▸ **Task to complete**:
Your output should be the lines of the data that follow, reproduced exactly from the first through the line bearing "off := 0x144, rw".

▸ **Task input**:

/-- Registers of TMC beyond the header (08 R290). -/
def rowsTMC : List RegRow := [
  { off := 0x100, n := 16, rw := 0x3ffff8, rs := true },
  { off := 0x900 },
  { off := 0x904, part := 0, parts := 2 },
  { off := 0x908, part := 1, parts := 2 },
  { off := 0x90c },
  { off := 0x910, rcl := true },
  { off := 0x914 },
  { off := 0x918 },
  { off := 0x91c, w1c := 0x80000000 },
  { off := 0x920, w1c := 0x80000000 }
]

/-- Registers of GRF beyond the header (09 R314). -/
def rowsGRF : List RegRow := [
  { off := 0x100, wo := 0x3 },
  { off := 0x104, rw := 0x1ffff },
  { off := 0x108, rw := 0xff, reset := 0x10 },
  { off := 0x10c, rw := 0xffff },
  { off := 0x110, rw := 0xffffffff, part := 0, parts := 2 },
  { off := 0x114, rw := 0xffffffff, part := 1, parts := 2 },
  { off := 0x900 },
  { off := 0x904, part := 0, parts := 2 },
  { off := 0x908, part := 1, parts := 2 },
  { off := 0x90c, part := 0, parts := 2 },
  { off := 0x910, part := 1, parts := 2 },
  { off := 0x914 },
  { off := 0x918 },
  { off := 0x91c, part := 0, parts := 2 },
  { off := 0x920, part := 1, parts := 2 },
  { off := 0x924 },
  { off := 0x928 }
]

/-- Registers of VUV beyond the header (10 R352). -/
def rowsVUV : List RegRow := [
  { off := 0x100, rw := 0xffff, reset := 0x88b5, rs := true },
  { off := 0x104, rw := 0xfff, reset := 0xa13, rs := true },
  { off := 0x108, rw := 0xefff, rs := true },
  { off := 0x10c, rw := 0xff, reset := 0x3, rs := true },
  { off := 0x110, rw := 0xff, reset := 0x10, rs := true },
  { off := 0x114, rw := 0xffff, reset := 0x1f4, rs := true },
  { off := 0x118, rw := 0xf, reset := 0x3, rs := true },
  { off := 0x11c, rw := 0xff, reset := 0x8, rs := true },
  { off := 0x120, rw := 0xffffffff, reset := 0x56000000, part := 0, parts := 2, rs := true },
  { off := 0x124, rw := 0xffff, reset := 0x356, part := 1, parts := 2, rs := true },
  { off := 0x128, rw := 0xffffffff, reset := 0x56000001, part := 0, parts := 2, rs := true },
  { off := 0x12c, rw := 0xffff, reset := 0x356, part := 1, parts := 2, rs := true },
  { off := 0x130, rw := 0xfff00, reset := 0xe0000, rs := true },
  { off := 0x134, rw := 0xfffc0, reset := 0xe8000, rs := true },
  { off := 0x140, rw := 0xff, rs := true },
  { off := 0x144, rw := 0xffffffff, rs := true },
  { off := 0x148, rw := 0xfff80, reset := 0xea000, rs := true },
  { off := 0x14c, rw := 0xfff80, reset := 0xea080, rs := true },
  { off := 0x150, rw := 0xff, reset := 0x6, rs := true },
  { off := 0x154, rw := 0xffffffff, rs := true },
  { off := 0x200, n := 128, rw := 0xff03, reset := 0xa00, rs := true },
  { off := 0x900 },
  { off := 0x904, n := 4, w1s := 0xffffffff },
  { off := 0x914, n := 4, w1s := 0xffffffff },
  { off := 0x924, n := 4 },
  { off := 0x934, n := 4 },
  { off := 0x944, n := 4 },
  { off := 0x954, n := 4 },
  { off := 0x964 },
  { off := 0x968 },
  { off := 0x96c },
  { off := 0x970 },
  { off := 0x974 },
  { off := 0x978 },
  { off := 0x97c },
  { off := 0x980 },
  { off := 0x984 },
  { off := 0x988 },
  { off := 0x98c, rcl := true },
  { off := 0x990, w1c := 0x80000000 },
  { off := 0x994, part := 0, parts := 2 },
  { off := 0x998, part := 1, parts := 2 },
  { off := 0x9a0 },
  { off := 0x9a4 },
  { off := 0x9a8, n := 4 },
  { off := 0x9b8 },
  { off := 0x9bc },
  { off := 0x9c0 },
  { off := 0x9c4 },
  { off := 0x9c8 },
  { off := 0x9cc }
]

/-- Registers of TWN beyond the header (11 R388). -/
def rowsTWN : List RegRow := [
  { off := 0x100, rw := 0xff02, reset := 0x202 },
  { off := 0x104, rw := 0xfffff, reset := 0x64 },
  { off := 0x108, rw := 0xffff, reset := 0x400 },
  { off := 0x10c, rw := 0xffff, reset := 0x400 },
  { off := 0x110, rw := 0xff, reset := 0x10 },
  { off := 0x114, rw := 0x3f3fbff8, ro := 0xc0c04007, reset := 0x2e18, part := 0, parts := 2 },
  { off := 0x118, rw := 0x14, ro := 0xb, part := 1, parts := 2 },
  { off := 0x11c, wo := 0x3 },
  { off := 0x120, wo := 0xff },
  { off := 0x124, rw := 0xff, reset := 0x8 },
  { off := 0x900 },
  { off := 0x904 },
  { off := 0x908, kept := true },
  { off := 0x90c },
  { off := 0x910 },
  { off := 0x914, rcl := true },
  { off := 0x918 },
  { off := 0x91c },
  { off := 0x920 },
  { off := 0x924, part := 0, parts := 2 },
  { off := 0x928, part := 1, parts := 2 },
  { off := 0x92c, part := 0, parts := 2 },
  { off := 0x930, part := 1, parts := 2 },
  { off := 0x934 },
  { off := 0x938 },
  { off := 0x93c },
  { off := 0x940 },
  { off := 0x944 },
  { off := 0x948 },
  { off := 0x94c },
  { off := 0x950 },
  { off := 0x954 }
]

/-- Registers of TIM beyond the header (12 R422). -/
def rowsTIM : List RegRow := [
  { off := 0x100, rw := 0xffffffff },
  { off := 0x104, rw := 0xffffffff, part := 0, parts := 2 },
  { off := 0x108, rw := 0xffffffff, part := 1, parts := 2 },
  { off := 0x10c, rw := 0x3fffffff },
  { off := 0x110, rw := 0xffffffff },
  { off := 0x114, rw := 0xffff },
  { off := 0x118, wo := 0x7 },
  { off := 0x11c, rw := 0xffffffff, reset := 0x25 },
  { off := 0x120, rw := 0xffff, reset := 0x1f4 },
  { off := 0x124, rw := 0xffff, reset := 0xfa0 },
  { off := 0x128, rw := 0xff, reset := 0x8 },
  { off := 0x12c, rw := 0xffff, reset := 0xbb8 },
  { off := 0x130, wo := 0xffffffff },
  { off := 0x140, n := 4, rw := 0xff07 },
  { off := 0x900, reset := 0x1 },
  { off := 0x904, part := 0, parts := 3 },
  { off := 0x908, part := 1, parts := 3 },
  { off := 0x90c, part := 2, parts := 3 },
  { off := 0x910, part := 0, parts := 2 },
  { off := 0x914, part := 1, parts := 2 },
  { off := 0x918 },
  { off := 0x91c },
  { off := 0x920 },
  { off := 0x940, n := 4, stride := 16, part := 0, parts := 4, rcl := true },
  { off := 0x944, n := 4, stride := 16, part := 1, parts := 4, rcl := true },
  { off := 0x948, n := 4, stride := 16, part := 2, parts := 4, rcl := true },
  { off := 0x94c, n := 4, stride := 16, part := 3, parts := 4, rcl := true },
  { off := 0x980, w1c := 0xf },
  { off := 0x984, n := 4 }
]

/-- Registers of TPO beyond the header (12 R424). -/
def rowsTPO : List RegRow := [
  { off := 0x100, n := 8, stride := 32, rw := 0x3fffffff },
  { off := 0x104, n := 8, stride := 32, rw := 0xffffffff },
  { off := 0x108, n := 8, stride := 32, rw := 0xffff },
  { off := 0x10c, n := 8, stride := 32, rw := 0xffffffff },
  { off := 0x110, n := 8, stride := 32, rw := 0xffffffff },
  { off := 0x114, n := 8, stride := 32, rw := 0xffffffff, reset := 0x1 },
  { off := 0x118, n := 8, stride := 32, rw := 0x7 },
  { off := 0x900, n := 8 },
  { off := 0x920, n := 8 }
]

/-- Registers of CAN beyond the header (13 R450). -/
def rowsCAN : List RegRow := [
  { off := 0x100, rw := 0xff, reset := 0x87 },
  { off := 0x104, rw := 0x7f7fffff, reset := 0xf0f3e01 },
  { off := 0x108, rw := 0xf0f1f1f, reset := 0x7071e00 },
  { off := 0x10c, rw := 0x7f7f, reset := 0x20 },
  { off := 0x110, n := 4, rw := 0xffffffff },
  { off := 0x120, wo := 0x1 },
  { off := 0x124, n := 4, w1s := 0xffffffff },
  { off := 0x134, n := 4, w1s := 0xffffffff },
  { off := 0x900 },
  { off := 0x904 },
  { off := 0x908, n := 4, w1c := 0xffffffff },
  { off := 0x918 },
  { off := 0x91c, n := 4, w1c := 0xffffffff },
  { off := 0x92c },
  { off := 0x930 },
  { off := 0x934 },
  { off := 0x938 },
  { off := 0x93c },
  { off := 0x940 },
  { off := 0x944 }
]

/-- Registers of RND beyond the header (14 R476). -/
def rowsRND : List RegRow := [
  { off := 0x100, rw := 0x3ff, reset := 0x64 },
  { off := 0x104, rw := 0xff, reset := 0xa },
  { off := 0x108, rw := 0x1 },
  { off := 0x10c, wo := 0x3 },
  { off := 0x110, rw := 0xffffffff },
  { off := 0x180, n := 32, rw := 0xff1f },
  { off := 0x900, w1c := 0x1 },
  { off := 0x904 },
  { off := 0x908 },
  { off := 0x90c },
  { off := 0x910, part := 0, parts := 2 },
  { off := 0x914, part := 1, parts := 2 },
  { off := 0x918 },
  { off := 0x91c },
  { off := 0x920 },
  { off := 0x924 },
  { off := 0x928 },
  { off := 0x92c }
]

/-- Registers of WDT beyond the header (15 R493). -/
def rowsWDT : List RegRow := [
  { off := 0x100, rw := 0xffffff, stone := true },
  { off := 0x104, rw := 0xffff, stone := true },
  { off := 0x108, rw := 0x3ff, reset := 0x64, stone := true },
  { off := 0x10c, rw := 0xffffff, stone := true },
  { off := 0x110, wo := 0xffff, stone := true },
  { off := 0x114, w1s := 0xffff },
  { off := 0x900 },
  { off := 0x904 },
  { off := 0x908 },
  { off := 0x90c },
  { off := 0x910 },
  { off := 0x914 },
  { off := 0x918 },
  { off := 0x91c },
  { off := 0x920 },
  { off := 0xa00, w1c := 0x80000000, kept := true },
  { off := 0xa04, kept := true },
  { off := 0xa08, kept := true },
  { off := 0xa0c, kept := true },
  { off := 0xa10, part := 0, parts := 2, kept := true },
  { off := 0xa14, part := 1, parts := 2, kept := true },
  { off := 0xa18, part := 0, parts := 2, kept := true },
  { off := 0xa1c, part := 1, parts := 2, kept := true },
  { off := 0xa20, kept := true }
]

/-- Registers of KEEP beyond the header (16 R521). -/
def rowsKEEP : List RegRow := [
  { off := 0x100, wo := 0x7fff000f, banked := true },
  { off := 0x104, rw := 0xffffff, banked := true },
  { off := 0x110, n := 4, wo := 0xffffffff, banked := true },
  { off := 0x900 },
  { off := 0x904 },
  { off := 0x908, banked := true },
  { off := 0x90c, banked := true },
  { off := 0x910, banked := true },
  { off := 0x914 },
  { off := 0x918 },
  { off := 0x91c, w1c := 0x80000000 },
  { off := 0x920 },
  { off := 0x924, reset := 0x100 },
  { off := 0x928 },
  { off := 0x92c },
  { off := 0x930 },
  { off := 0x934 },
  { off := 0xa00, n := 16, rw := 0xffffffff, banked := true }
]

/-- Registers of RTC beyond the header (17 R541). -/
def rowsRTC : List RegRow := [
  { off := 0x100, rw := 0x73f7f7f, reset := 0x6000000 },
  { off := 0x104, rw := 0x3fff1f3f, reset := 0x20000101 },
  { off := 0x108, wo := 0xf },
  { off := 0x10c, rw := 0x87bfffff, reset := 0x80808080, kept := true },
  { off := 0x110, rw := 0x9fbf, reset := 0x8080, kept := true },
  { off := 0x114, rw := 0x87bfffff, reset := 0x80808080, kept := true },
  { off := 0x118, rw := 0x9fbf, reset := 0x8080, kept := true },
  { off := 0x11c, rw := 0x3, kept := true },
  { off := 0x120, rw := 0xffff0001, kept := true },
  { off := 0x124, rw := 0xf, kept := true },
  { off := 0x900, reset := 0x6000000, part := 0, parts := 3, kept := true },
  { off := 0x904, reset := 0x20000101, part := 1, parts := 3, kept := true },
  { off := 0x908, part := 2, parts := 3 },
  { off := 0x90c, w1c := 0x5e, reset := 0x8, kept := true },
  { off := 0x910, kept := true },
  { off := 0x914, kept := true },
  { off := 0x918 },
  { off := 0xa00, n := 33, rw := 0xffff, kept := true }
]

/-- Registers of HST beyond the header (18 R571). -/
def rowsHST : List RegRow := [
  { off := 0x100, rw := 0xff, reset := 0x2 },
  { off := 0x104 },
  { off := 0x108 },
  { off := 0x900 },
  { off := 0x904, reset := 0x64800000 },
  { off := 0x908 },
  { off := 0x90c },
  { off := 0x910 }
]

/-- Registers of SVC beyond the header (18 R573). -/
def rowsSVC : List RegRow := [
  { off := 0x100, rw := 0x7fffff, reset := 0x1c200 },
  { off := 0x104, rw := 0x3, reset := 0x3 },
  { off := 0x900 },
  { off := 0x904 },
  { off := 0x908 },
  { off := 0x90c },
  { off := 0x910 }
]

/-- Registers of UPD beyond the header (18 R574). -/
def rowsUPD : List RegRow := [
  { off := 0x100, wo := 0xffff0f0f },
  { off := 0x104, rw := 0x7f },
  { off := 0x108, rw := 0xfe000, reset := 0xf8000 },
  { off := 0x10c, rw := 0xffff, reset := 0x48 },
  { off := 0x110, n := 10, wo := 0xffffffff, stone := true },
  { off := 0x138, wo := 0x3, stone := true },
  { off := 0x13c, rw := 0xfffff, stone := true },
  { off := 0x140, rw := 0x1fff, stone := true },
  { off := 0x144, wo := 0x1, stone := true },
  { off := 0x148, wo := 0xf, stone := true },
  { off := 0x900 },
  { off := 0x904, n := 4 },
  { off := 0x914 },
  { off := 0x918 },
  { off := 0x91c },
  { off := 0x920 }
]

▸ **Expected answer**:
/-- Registers of TMC beyond the header (08 R290). -/
def rowsTMC : List RegRow := [
  { off := 0x100, n := 16, rw := 0x3ffff8, rs := true },
  { off := 0x900 },
  { off := 0x904, part := 0, parts := 2 },
  { off := 0x908, part := 1, parts := 2 },
  { off := 0x90c },
  { off := 0x910, rcl := true },
  { off := 0x914 },
  { off := 0x918 },
  { off := 0x91c, w1c := 0x80000000 },
  { off := 0x920, w1c := 0x80000000 }
]

/-- Registers of GRF beyond the header (09 R314). -/
def rowsGRF : List RegRow := [
  { off := 0x100, wo := 0x3 },
  { off := 0x104, rw := 0x1ffff },
  { off := 0x108, rw := 0xff, reset := 0x10 },
  { off := 0x10c, rw := 0xffff },
  { off := 0x110, rw := 0xffffffff, part := 0, parts := 2 },
  { off := 0x114, rw := 0xffffffff, part := 1, parts := 2 },
  { off := 0x900 },
  { off := 0x904, part := 0, parts := 2 },
  { off := 0x908, part := 1, parts := 2 },
  { off := 0x90c, part := 0, parts := 2 },
  { off := 0x910, part := 1, parts := 2 },
  { off := 0x914 },
  { off := 0x918 },
  { off := 0x91c, part := 0, parts := 2 },
  { off := 0x920, part := 1, parts := 2 },
  { off := 0x924 },
  { off := 0x928 }
]

/-- Registers of VUV beyond the header (10 R352). -/
def rowsVUV : List RegRow := [
  { off := 0x100, rw := 0xffff, reset := 0x88b5, rs := true },
  { off := 0x104, rw := 0xfff, reset := 0xa13, rs := true },
  { off := 0x108, rw := 0xefff, rs := true },
  { off := 0x10c, rw := 0xff, reset := 0x3, rs := true },
  { off := 0x110, rw := 0xff, reset := 0x10, rs := true },
  { off := 0x114, rw := 0xffff, reset := 0x1f4, rs := true },
  { off := 0x118, rw := 0xf, reset := 0x3, rs := true },
  { off := 0x11c, rw := 0xff, reset := 0x8, rs := true },
  { off := 0x120, rw := 0xffffffff, reset := 0x56000000, part := 0, parts := 2, rs := true },
  { off := 0x124, rw := 0xffff, reset := 0x356, part := 1, parts := 2, rs := true },
  { off := 0x128, rw := 0xffffffff, reset := 0x56000001, part := 0, parts := 2, rs := true },
  { off := 0x12c, rw := 0xffff, reset := 0x356, part := 1, parts := 2, rs := true },
  { off := 0x130, rw := 0xfff00, reset := 0xe0000, rs := true },
  { off := 0x134, rw := 0xfffc0, reset := 0xe8000, rs := true },
  { off := 0x140, rw := 0xff, rs := true },
  { off := 0x144, rw := 0xffffffff, rs := true },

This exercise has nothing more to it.